RAKE :
input:
I was looking at the Wikipedia dump data, and the link notation is a nice one token in SentencePiece, so I think I can use this. I'll have to do a lot of preprocessing, though.
SentencePiece / 100 document stoplist :
output:
Link notation is sentencepiece: 81.00
wikipedia: 25.00
View dump data: 16.00
Becoming 1 token: 16.00
Various: 4.00
Pretreatment: 4.00
Also good: 4.00
Likely to be able to: 4.00
- “Link notation is S ent ence P ie ce”.
- “W i ki pe dia”
- It’s divided into 5 tokens, and “Wikipedia” is correctly bundled.
- The “law” is omitted from the stop list because of one token.
- The stop list only uses about 100 pages of Wikipedia, so more could be on the stop list.
- I want “link notation” to be a keyword in the first place, so SentencePiece’s ticking may be inappropriate.
- Maybe the token is too large because it is the one with vocab_size: 32000 that was used for the BERT Japanese model.
Mecab / 1000 document stoplist :
Not good: 7.50
Not done: 4.50
Pretreatment: 4.00
Link notation: 4.00
So here it is: 4.00
Likely to be able to: 4.00
1 token: 4.00
In the name of: 3.50
but: 2.00
Hands: 1.50
Dump data: 1.00
Things: 1.00
Good: 1.00
wikipedia: 1.00
sentencepiece: 1.00
- I shouldn’t, but I won’t, so this, so I can.”
- This certainly doesn’t look like much on Wikipedia.
- Other disappointments
- Wikipedia and SentencePiece score lower.
- With MeCab, It’s one word, so the score will be lower.

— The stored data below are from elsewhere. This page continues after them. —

/-- A read of local bytes by the curd's own engines; the first failing piece's address with none. -/
def Dev.localRead (d : Dev) (node slot a n : Nat) : Dev × Except Nat (List Byte) :=
  (pageSplit (n / 4096 + 2) a 0 n).foldl (fun acc e =>
    match acc.2 with
    | .error x => (acc.1, .error x)
    | .ok bs =>
      match acc.1.pieceAt node slot e.1 e.2.2 with
      | none => (acc.1, .error e.1)
      | some p =>
        let r := acc.1.placeRead node p e.2.2
        match r.2 with
        | some more => (r.1, .ok (bs ++ more))
        | none => (r.1, .error e.1)) (d, .ok [])

/-- An access that failed is logged with its address and raises no curd fault (R90, R148). -/
def Dev.logAccess (d : Dev) (node unit a : Nat) : Dev := d.raiseVat node 0x11 unit a

/-- A write of local bytes by the curd's own engines: failed pieces of external pages are logged (R148); whether every
byte was written. -/
def Dev.localWrite (d : Dev) (node slot a : Nat) (bs : List Byte) : Dev × Bool :=
  (pageSplit (bs.length / 4096 + 2) a 0 bs.length).foldl (fun acc e =>
    match acc.1.pieceAt node slot e.1 e.2.2 with
    | none => (acc.1, false)
    | some p =>
      let r := acc.1.placeWrite node p ((bs.drop e.2.1).take e.2.2)
      match p with
      | .ext _ _ => (if r.2 then r.1 else r.1.logAccess node slot e.1, acc.2 && r.2)
      | _ => (r.1, acc.2 && r.2)) (d, true)

/-! ## What holds an instruction at issue -/

def overlap (a n b m : Nat) : Bool := a < b + m && b < a + n

/-- Bytes a queued tensor instruction reads, and bytes it writes. -/
def TOp.reads : TOp → List (Nat × Nat)
  | .tmma _ fmt a b _ _ _ =>
    match Fmt.ofCode fmt with
    | some f => [(a, f.footprint), (b, f.footprint)]
    | none => []
  | .tld _ a => [(a, 1024)]
  | _ => []

def TOp.writes : TOp → List (Nat × Nat)
  | .tst _ fmt a _ _ _ _ =>
    match Fmt.ofCode fmt with
    | some f => [(a, 256 * f.tstBytes)]
    | none => []
  | _ => []

/-- A queued tensor instruction still to write these bytes, or, for a write, still to read them (R97). -/
def Curd.tensorHolds (c : Curd) (a n : Nat) (write : Bool) : Bool :=
  c.tq.any (fun e =>
    e.op.writes.any (fun s => overlap a n s.1 s.2) || (write && e.op.reads.any (fun s => overlap a n s.1 s.2)))

/-- A queued stochastic TST still to make its draws (R98). -/
def Curd.tensorDraws (c : Curd) : Bool :=
  c.tq.any (fun e => match e.op with | .tst _ _ _ rnd _ _ _ => rnd | _ => false)

/-- An own load or store, to anything but the peer window, is still to be performed: a later one waits its turn (R63). -/
def Curd.ownPending (c : Curd) : Bool := c.loads.any (fun l => !isPeer l.addr) || c.stores.any (fun w => !isPeer w.addr)

/-- Stores not yet performed to regions other than the curd's local data memory (R76). -/
def Curd.postedStores (c : Curd) : Nat := (c.stores.filter (fun w => regionOf w.addr != .ldm)).length

/-- A pending store of the curd to these bytes (R76). -/
def Curd.storeHolds (c : Curd) (a n : Nat) : Bool := c.stores.any (fun s => overlap a n s.addr s.data.length)

/-- Accesses waiting at one curd's local data memory through the peer window (05_local_memory.md R143). -/
def Dev.peerQueued (d : Dev) (node target : Nat) : Nat :=
  ((List.range 68).map (fun s =>
    let c := d.curd (curdKey node s)
    (c.loads.filter (fun l => isPeer l.addr && (match l.place with | .ldm _ t _ => t == target | _ => false))).length +
      (c.stores.filter (fun l => isPeer l.addr && (match l.place with | .ldm _ t _ => t == target | _ => false))).length)).foldl
    (· + ·) 0

/-- Whether a region that is not local data memory takes one more access: the resolver's queue of 60 (R147), the
admission queue of 40 (R143). -/
def Dev.accepts (d : Dev) (node : Nat) (a : Nat) (p : Place) : Bool :=
  match p with
  | .window _ => (d.vat node).rq.length < 60
  | .ldm _ t _ => !isPeer a || d.peerQueued node t < 40
  | _ => true

/-- An engine's overflow access is offered and accepted at once, so it takes its turn only when nothing offered earlier
waits (R147; notes/assumptions/45.md). -/
def Dev.resolverFree (d : Dev) (node a n : Nat) : Bool := a + n ≤ 0x10000 || vsBase ≤ a || (d.vat node).rq.isEmpty

/-- Every local data memory that a range reaches through its vat side has room in its admission queue (R143). -/
def Dev.sideRoom (d : Dev) (node slot a n : Nat) : Bool :=
  (pageSplit (n / 4096 + 2) a 0 n).all (fun e =>
    match d.ownPlace node slot e.1 e.2.2 with
    | some (.ldm _ t _) => d.peerQueued node t < 40
    | _ => true)

/-- An engine of the vat may access a local range now. -/
def Dev.engineMay (d : Dev) (node slot a n : Nat) : Bool := d.resolverFree node a n && d.sideRoom node slot a n

/-- Registers an instruction reads or writes. -/
def CurdInstr.gregs : CurdInstr → List Reg
  | .alu op d a b => (match op with | .popc | .clz | .ctz => [d, a] | _ => [d, a, b])
  | .imm _ d a _ => [d, a]
  | .shi _ d a _ => [d, a]
  | .movz d _ _ => [d]
  | .movk d _ _ => [d]
  | .branch _ a b _ => [a, b]
  | .jal d _ => [d]
  | .jalr d a _ => [d, a]
  | .csrr d _ => [d]
  | .csrw a _ => [a]
  | .nop | .halt | .brk => []
  | .iwr a b => [a, b]
  | .rand d => [d]
  | .load _ d a _ => [d, a]
  | .store _ s a _ => [s, a]
  | .vld _ a _ => [a]
  | .vst _ a _ => [a]
  | .amo _ _ d a b => [d, a, b]
  | .vop _ splat _ _ _ gs => if splat then [gs] else []
  | .vred _ _ gs => [gs]
  | .vsplat _ gs => [gs]
  | .vextract _ _ gs => [gs]
  | .vpermute _ _ _ => []
  | .vcvt _ _ _ _ _ _ _ gs => [gs]
  | .tmma _ _ ga gb _ _ _ => [ga, gb]
  | .tld _ ga => [ga]
  | .tst _ _ ga _ _ _ _ => [ga]
  | .topClear _ _ | .topCopy _ _ | .topAdd _ _ => []
  | .far _ ga gb _ _ _ => [ga, gb]
  | .dma ga _ _ => [ga]
  | .coll ga _ => [ga]
  | .wait d a _ => [d, a]
  | .signal a _ _ => [a]
  | .fence a _ => [a]
  | .cult a b _ => [a, b]
  | .cadd a _ => [a]

def CurdInstr.vregs : CurdInstr → List VReg
  | .vld v _ _ => [v]
  | .vst v _ _ => [v]
  | .vop _ splat vd va vb _ => if splat then [vd, va] else [vd, va, vb]
  | .vred _ va _ => [va]
  | .vsplat vd _ => [vd]
  | .vextract va vb _ => [va, vb]
  | .vpermute vd va vb => [vd, va, vb]
  | .vcvt _ _ _ _ vd va _ _ => [vd, va]
  | _ => []

/-- A load that has not answered still writes a register the instruction names (R74). -/
def Curd.regHolds (c : Curd) (i : CurdInstr) : Bool :=
  c.loads.any (fun l =>
    match l.kind with
    | .scalar t _ _ => t != 0 && i.gregs.any (fun g => g.toNat == t)
    | .amo t _ _ _ _ => t != 0 && i.gregs.any (fun g => g.toNat == t)
    | .vec t => i.vregs.any (fun v => v.toNat == t))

Mecab / 1000 document stoplist / use average phrase-character-length instead of average pharase-token-length :
I shouldn't have: 15.00
sentencepiece: 13.00
Link notation: 10.00
1 token: 10.00
Not done: 9.00
wikipedia: 9.00
So here it is: 8.00
Possible: 8.00
Pretreatment: 6.00
Dump data: 6.00
NAME: 5.00
but: 4.00
Hand: 2.00
Things: 2.00
Good: 2.00
This page is auto-translated from /nishio/RAKE実験1 using DeepL. If you looks something interesting but the auto-translated English is not good enough to understand it, feel free to let me know at @nishio_en. I’m very happy to spread my thought to non-Japanese readers.